Ю и др. (2007) показали, что 4 фактора, OCT4 (164177), SOX2 (184429), NANOG и LIN28 (611043), достаточны для перепрограммирования соматических клеток человека в плюрипотентные стволовые клетки, которые проявляют основные характеристики эмбриональных стволовых клеток. Эти индуцированные плюрипотентные стволовые клетки человека имеют нормальные кариотипы, экспрессируют активность теломеразы, экспрессируют маркеры клеточной поверхности и гены, которые характеризуют ЭС-клетки человека, и сохраняют потенциал развития для дифференцировки в продвинутые производные всех 3 первичных зародышевых листков.
Мураками и др. (2016) исследовали роль Nanog в унипотентных примордиальных половых клетках мыши на модели in vitro, в которой наивные плюрипотентные ES-клетки, культивируемые в базовом факторе роста фибробластов (bFGF) и активине А, развиваются как эпибластоподобные клетки (EpiLCs) и приобретают способность к PGC-подобной судьбе. Следовательно, костный морфогенетический белок-4 (BMP4; 112262), или эктопическая экспрессия ключевых факторов транскрипции зародышевой линии Prdm1 (603423), Prdm14 (611781) и Tfap2c (601602), непосредственно индуцирует PGC-подобные клетки (PGCLC) в EPILC, но не в ES-клетках. Мураками и др. (2016) неожиданно обнаружили, что только Nanog может индуцировать PGCLC в EPILC независимо от BMP4, и предположили, что после распада сети плюрипотентности наивных ES-клеток во время создания EPILC эпигеном сбрасывается для определения судьбы клетки.

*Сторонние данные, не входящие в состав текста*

/-- The fields of a word with its literal (07 R165). -/
def fieldsOf (w : DWord) (lit : DWord) : Fields :=
  { g := w.extractLsb' 51 5, d := w.extractLsb' 43 8, a := w.extractLsb' 35 8, b := w.extractLsb' 27 8,
    c := w.extractLsb' 19 8, ma := w.extractLsb' 15 4, mb := w.extractLsb' 11 4, fn := w.extractLsb' 7 4,
    t := w.extractLsb' 3 4, k := w.extractLsb' 0 2, lit := if wantsLiteral w then some lit else none }

/-- Whether an opcode is one of the map's (07 R178). -/
def knownOp (op : Nat) : Bool :=
  (decide (1 ≤ op) && decide (op ≤ 30)) || (decide (32 ≤ op) && decide (op ≤ 37)) ||
  (decide (48 ≤ op) && decide (op ≤ 60)) || (decide (64 ≤ op) && decide (op ≤ 68)) ||
  (decide (80 ≤ op) && decide (op ≤ 92)) || (decide (96 ≤ op) && decide (op ≤ 101)) ||
  (decide (104 ≤ op) && decide (op ≤ 110)) || (decide (112 ≤ op) && decide (op ≤ 120)) ||
  (decide (128 ≤ op) && decide (op ≤ 138)) || (decide (144 ≤ op) && decide (op ≤ 149)) ||
  (decide (152 ≤ op) && decide (op ≤ 156)) || (decide (160 ≤ op) && decide (op ≤ 167)) ||
  (decide (176 ≤ op) && decide (op ≤ 184))

/-- Steps 1 to 3 of 07 R167, which need the first word alone. -/
def headCheck (w : DWord) : Option Reject :=
  let op := opcodeOf w
  if !knownOp op then some .opcode
  else if !guardOk (w.extractLsb' 51 5) || w.extractLsb' 0 2 == 3#2 then some .guardHint
  else if wantsLiteral w && !litClass op then some .literal
  else if !wantsLiteral w && (op == 33 || op == 165 || (op == 164 && w.getLsbD 10)) then some .literal
  else none

/-- The instruction of a word and its literal, or the reason it is refused (07 R167). -/
def decodeSuric (w lit : DWord) : Except Reject Instr :=
  match headCheck w with
  | some r => .error r
  | none =>
    let f := fieldsOf w lit
    if fieldsOk (opcodeOf w) f then
      match mkSuric (opcodeOf w) f with
      | some i => .ok i
      | none => .error .field
    else .error .field

/-- Length in bytes of the instruction that starts with this word (07 R168). -/
def lengthOf (w : DWord) : Nat := if wantsLiteral w then 16 else 8

/-- The instruction at the start of a byte string and the bytes after it; none where the string is too short. -/
def decodeBytes (bs : List Byte) : Option (Except Reject (Instr × List Byte)) :=
  if bs.length < 8 then none
  else
    let w : DWord := BitVec.ofNat 64 (leAt bs 0 8)
    if wantsLiteral w && decide (bs.length < 16) then none
    else
      let lit : DWord := BitVec.ofNat 64 (leAt bs 8 8)
      some (match decodeSuric w lit with
        | .ok i => .ok (i, bs.drop (lengthOf w))
        | .error r => .error r)

/-- The word of an opcode and fields (07 R165). -/
def packWord (op : Nat) (f : Fields) : DWord :=
  BitVec.ofNat 8 op ++ f.g ++ f.d ++ f.a ++ f.b ++ f.c ++ f.ma ++ f.mb ++ f.fn ++ f.t ++
    (if f.lit.isSome then 1#1 else 0#1) ++ f.k

/-- The word of a Suric instruction, and its literal (07 R165, R168). -/
def encode (i : Instr) : Option (DWord × Option DWord) :=
  match suricOf i with
  | some (op, _, f) => some (packWord op f, f.lit)
  | none => none

/-- The scalar slot instruction of a word, its reserved field values not yet refused (15 R398, R399). -/
def decodeScalarRaw (w : Word) : Option Instr :=
  if w = 0 then some .noOperation
  else if w &&& 0xFC00F07F = 0x04000000 then some (.kaddReg (w.extractLsb' 21 5) (w.extractLsb' 16 5) (w.extractLsb' 7 5))
  else if w &&& 0xFC00F000 = 0x04008000 then some (.kaddImm (w.extractLsb' 21 5) (w.extractLsb' 16 5) (w.extractLsb' 0 12))
  else if w &&& 0xFC00F07F = 0x08000000 then some (.ksubReg (w.extractLsb' 21 5) (w.extractLsb' 16 5) (w.extractLsb' 7 5))
  else if w &&& 0xFC00F000 = 0x08008000 then some (.ksubImm (w.extractLsb' 21 5) (w.extractLsb' 16 5) (w.extractLsb' 0 12))
  else if w &&& 0xFC00F07F = 0x0C000000 then some (.kmulReg (w.extractLsb' 21 5) (w.extractLsb' 16 5) (w.extractLsb' 7 5))
  else if w &&& 0xFC00F000 = 0x0C008000 then some (.kmulImm (w.extractLsb' 21 5) (w.extractLsb' 16 5) (w.extractLsb' 0 12))
  else if w &&& 0xFC00FFFF = 0x10000000 then some (.kmov (w.extractLsb' 21 5) (w.extractLsb' 16 5))
  else if w &&& 0xFC1F0000 = 0x14000000 then some (.kldi (w.extractLsb' 21 5) (w.extractLsb' 0 16))
  else if w &&& 0xFC1F0000 = 0x14100000 then some (.kldiHi (w.extractLsb' 21 5) (w.extractLsb' 0 16))
  else if w &&& 0xFC00F000 = 0x18008000 then some (.kld (w.extractLsb' 21 5) (w.extractLsb' 16 5) (w.extractLsb' 0 12))
  else if w &&& 0xFC00F000 = 0x1C008000 then some (.kst (w.extractLsb' 21 5) (w.extractLsb' 16 5) (w.extractLsb' 0 12))
  else if w &&& 0xFC00807F = 0x20000000 then some (.kcmpReg (w.extractLsb' 21 5) (w.extractLsb' 16 5) (w.extractLsb' 12 3) (w.extractLsb' 7 5))
  else if w &&& 0xFC008000 = 0x20008000 then some (.kcmpImm (w.extractLsb' 21 5) (w.extractLsb' 16 5) (w.extractLsb' 12 3) (w.extractLsb' 0 12))
  else if w &&& 0xFFFFFC00 = 0x24000000 then some (.br (w.extractLsb' 0 10))
  else if w &&& 0xFFE08C00 = 0x28000000 then some (.brc (w.extractLsb' 16 5) (w.extractLsb' 12 3) (w.extractLsb' 0 10))
  else if w &&& 0xFFE0FC00 = 0x2C000000 then some (.loopReg (w.extractLsb' 16 5) (w.extractLsb' 0 10))
  else if w &&& 0xFC00FC00 = 0x2C008000 then some (.loopImm (w.extractLsb' 16 10) (w.extractLsb' 0 10))
  else if w &&& 0xFFFFFFFF = 0x30000000 then some (.halt)
  else if w &&& 0xFFFFC07F = 0x34000000 then some (.toksendReg (w.extractLsb' 12 2) (w.extractLsb' 7 5))
  else if w &&& 0xFFFFC000 = 0x34008000 then some (.toksendImm (w.extractLsb' 12 2) (w.extractLsb' 0 12))
  else if w &&& 0xFC1FCFFF = 0x38000000 then some (.tokrecv (w.extractLsb' 21 5) (w.extractLsb' 12 2))
  else if w &&& 0xFC1FFFFF = 0x3C000000 then some (.bandchk (w.extractLsb' 21 5))
  else if w &&& 0xFC1FF000 = 0x40008000 then some (.lktrd (w.extractLsb' 21 5) (w.extractLsb' 0 12))
  else if w &&& 0xFFE0FFFF = 0x44000000 then some (.evt (w.extractLsb' 16 5))
  else none

/-- The tile slot instruction of a word, likewise (15 R406, R408). -/
def decodeTileRaw (w : Word) : Option Instr :=
  if w = 0 then some .noOperation
  else if w &&& 0xFC0000FF = 0x04000000 then some (.tadd (w.extractLsb' 23 3) (w.extractLsb' 20 3) (w.extractLsb' 17 3) (w.extractLsb' 12 5) (w.extractLsb' 10 2) (w.extractLsb' 9 1) (w.extractLsb' 8 1))
  else if w &&& 0xFC0000FF = 0x08000000 then some (.tsub (w.extractLsb' 23 3) (w.extractLsb' 20 3) (w.extractLsb' 17 3) (w.extractLsb' 12 5) (w.extractLsb' 10 2) (w.extractLsb' 9 1) (w.extractLsb' 8 1))
  else if w &&& 0xFC0000FF = 0x0C000000 then some (.tmul (w.extractLsb' 23 3) (w.extractLsb' 20 3) (w.extractLsb' 17 3) (w.extractLsb' 12 5) (w.extractLsb' 10 2) (w.extractLsb' 9 1) (w.extractLsb' 8 1))
  else if w &&& 0xFC0000FF = 0x10000000 then some (.tmac (w.extractLsb' 23 3) (w.extractLsb' 20 3) (w.extractLsb' 17 3) (w.extractLsb' 12 5) (w.extractLsb' 10 2) (w.extractLsb' 9 1) (w.extractLsb' 8 1))
  else if w &&& 0xFC0002FF = 0x14000000 then some (.tmin (w.extractLsb' 23 3) (w.extractLsb' 20 3) (w.extractLsb' 17 3) (w.extractLsb' 12 5) (w.extractLsb' 10 2) (w.extractLsb' 8 1))
  else if w &&& 0xFC0002FF = 0x18000000 then some (.tmax (w.extractLsb' 23 3) (w.extractLsb' 20 3) (w.extractLsb' 17 3) (w.extractLsb' 12 5) (w.extractLsb' 10 2) (w.extractLsb' 8 1))
  else if w &&& 0xFC0002FF = 0x1C000000 then some (.tabsd (w.extractLsb' 23 3) (w.extractLsb' 20 3) (w.extractLsb' 17 3) (w.extractLsb' 12 5) (w.extractLsb' 10 2) (w.extractLsb' 8 1))
  else if w &&& 0xFC0002F8 = 0x20000000 then some (.tcmp (w.extractLsb' 23 3) (w.extractLsb' 20 3) (w.extractLsb' 17 3) (w.extractLsb' 12 5) (w.extractLsb' 10 2) (w.extractLsb' 8 1) (w.extractLsb' 0 3))
  else if w &&& 0xFC018FFF = 0x24000000 then some (.tsel (w.extractLsb' 23 3) (w.extractLsb' 20 3) (w.extractLsb' 17 3) (w.extractLsb' 12 3))
  else if w &&& 0xFC0FF100 = 0x28000000 then some (.tcvt (w.extractLsb' 23 3) (w.extractLsb' 20 3) (w.extractLsb' 10 2) (w.extractLsb' 9 1) (w.extractLsb' 4 4) (w.extractLsb' 2 2) (w.extractLsb' 0 2))
  else if w &&& 0xFC0FF360 = 0x2C000000 then some (.tshift (w.extractLsb' 23 3) (w.extractLsb' 20 3) (w.extractLsb' 10 2) (w.extractLsb' 7 1) (w.extractLsb' 0 5))
  else if w &&& 0xFC000EFF = 0x30000000 then some (.tand (w.extractLsb' 23 3) (w.extractLsb' 20 3) (w.extractLsb' 17 3) (w.extractLsb' 12 5) (w.extractLsb' 8 1))
  else if w &&& 0xFC000EFF = 0x34000000 then some (.tor (w.extractLsb' 23 3) (w.extractLsb' 20 3) (w.extractLsb' 17 3) (w.extractLsb' 12 5) (w.extractLsb' 8 1))
  else if w &&& 0xFC01FFFF = 0x38000000 then some (.tlut (w.extractLsb' 23 3) (w.extractLsb' 20 3) (w.extractLsb' 17 3))
  else if w &&& 0xFC0E0EC0 = 0x40000000 then some (.rrot (w.extractLsb' 23 3) (w.extractLsb' 20 3) (w.extractLsb' 12 5) (w.extractLsb' 8 1) (w.extractLsb' 0 6))
  else if w &&& 0xFC0E0EC0 = 0x44000000 then some (.rbc (w.extractLsb' 23 3) (w.extractLsb' 20 3) (w.extractLsb' 12 5) (w.extractLsb' 8 1) (w.extractLsb' 0 6))
  else if w &&& 0xFC0FF13F = 0x48000000 then some (.rred (w.extractLsb' 23 3) (w.extractLsb' 20 3) (w.extractLsb' 10 2) (w.extractLsb' 9 1) (w.extractLsb' 6 2))
  else if w &&& 0xFC0E0EF0 = 0x50000000 then some (.crot (w.extractLsb' 23 3) (w.extractLsb' 20 3) (w.extractLsb' 12 5) (w.extractLsb' 8 1) (w.extractLsb' 0 4))
  else if w &&& 0xFC0E0EF0 = 0x54000000 then some (.cbc (w.extractLsb' 23 3) (w.extractLsb' 20 3) (w.extractLsb' 12 5) (w.extractLsb' 8 1) (w.extractLsb' 0 4))
  else if w &&& 0xFC0FF13F = 0x58000000 then some (.cred (w.extractLsb' 23 3) (w.extractLsb' 20 3) (w.extractLsb' 10 2) (w.extractLsb' 9 1) (w.extractLsb' 6 2))
  else if w &&& 0xFC0FFFFF = 0x60000000 then some (.txmv (w.extractLsb' 23 3) (w.extractLsb' 20 3))
  else if w &&& 0xFC000FE0 = 0x64000000 then some (.tgath (w.extractLsb' 23 3) (w.extractLsb' 20 3) (w.extractLsb' 17 3) (w.extractLsb' 12 5) (w.extractLsb' 0 5))
  else if w &&& 0xFF8FFFF8 = 0x68000000 then some (.tmatq (w.extractLsb' 20 3) (w.extractLsb' 2 1) (w.extractLsb' 0 2))
  else if w &&& 0xFC7FFFFF = 0x6C000000 then some (.tmatr (w.extractLsb' 23 3))
  else none

/-- The stream slot instruction of a word, likewise (15 R413, R414). -/
def decodeStreamRaw (w : Word) : Option Instr :=
  if w = 0 then some .noOperation
  else if w &&& 0xF01FFFFF = 0x10000000 then some (.sbind (w.extractLsb' 26 2) (w.extractLsb' 21 5))
  else if w &&& 0xF300FFFF = 0x20000000 then some (.srdTile (w.extractLsb' 26 2) (w.extractLsb' 23 1) (w.extractLsb' 20 3) (w.extractLsb' 16 4))
  else if w &&& 0xF300FFFF = 0x21000000 then some (.srdWeight (w.extractLsb' 26 2) (w.extractLsb' 22 2) (w.extractLsb' 16 6))
  else if w &&& 0xF300FFFF = 0x30000000 then some (.swrTile (w.extractLsb' 26 2) (w.extractLsb' 23 1) (w.extractLsb' 20 3) (w.extractLsb' 16 4))
  else if w &&& 0xF33FFFFF = 0x31000000 then some (.swrStream (w.extractLsb' 26 2) (w.extractLsb' 22 2))
  else if w &&& 0xF3FFFFFF = 0x40000000 then some (.sflush (w.extractLsb' 26 2))
  else none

Mitsui et al. (2003) заявили, что человеческий ген Nanog соответствует хромосоме 12 в области, демонстрирующей гомологию синтении с мышиной хромосомой 6, где расположен мышиный ген Nanog.
С помощью анализа геномной последовательности Clark et al. (2004) сопоставили ген NANOG с хромосомой 12p13. Харт и др. (2004) идентифицировали дубликат гена NANOG, который они назвали NANOG2 (NANOGP1), примерно на 100 кб выше по течению от гена NANOG. Эти 2 гена находятся в конфигурации "голова к хвосту". Харт и др. (2004) также идентифицировали псевдогены NANOG на хромосомах 15q, 7p, 14q, 2q, Xp и Xq.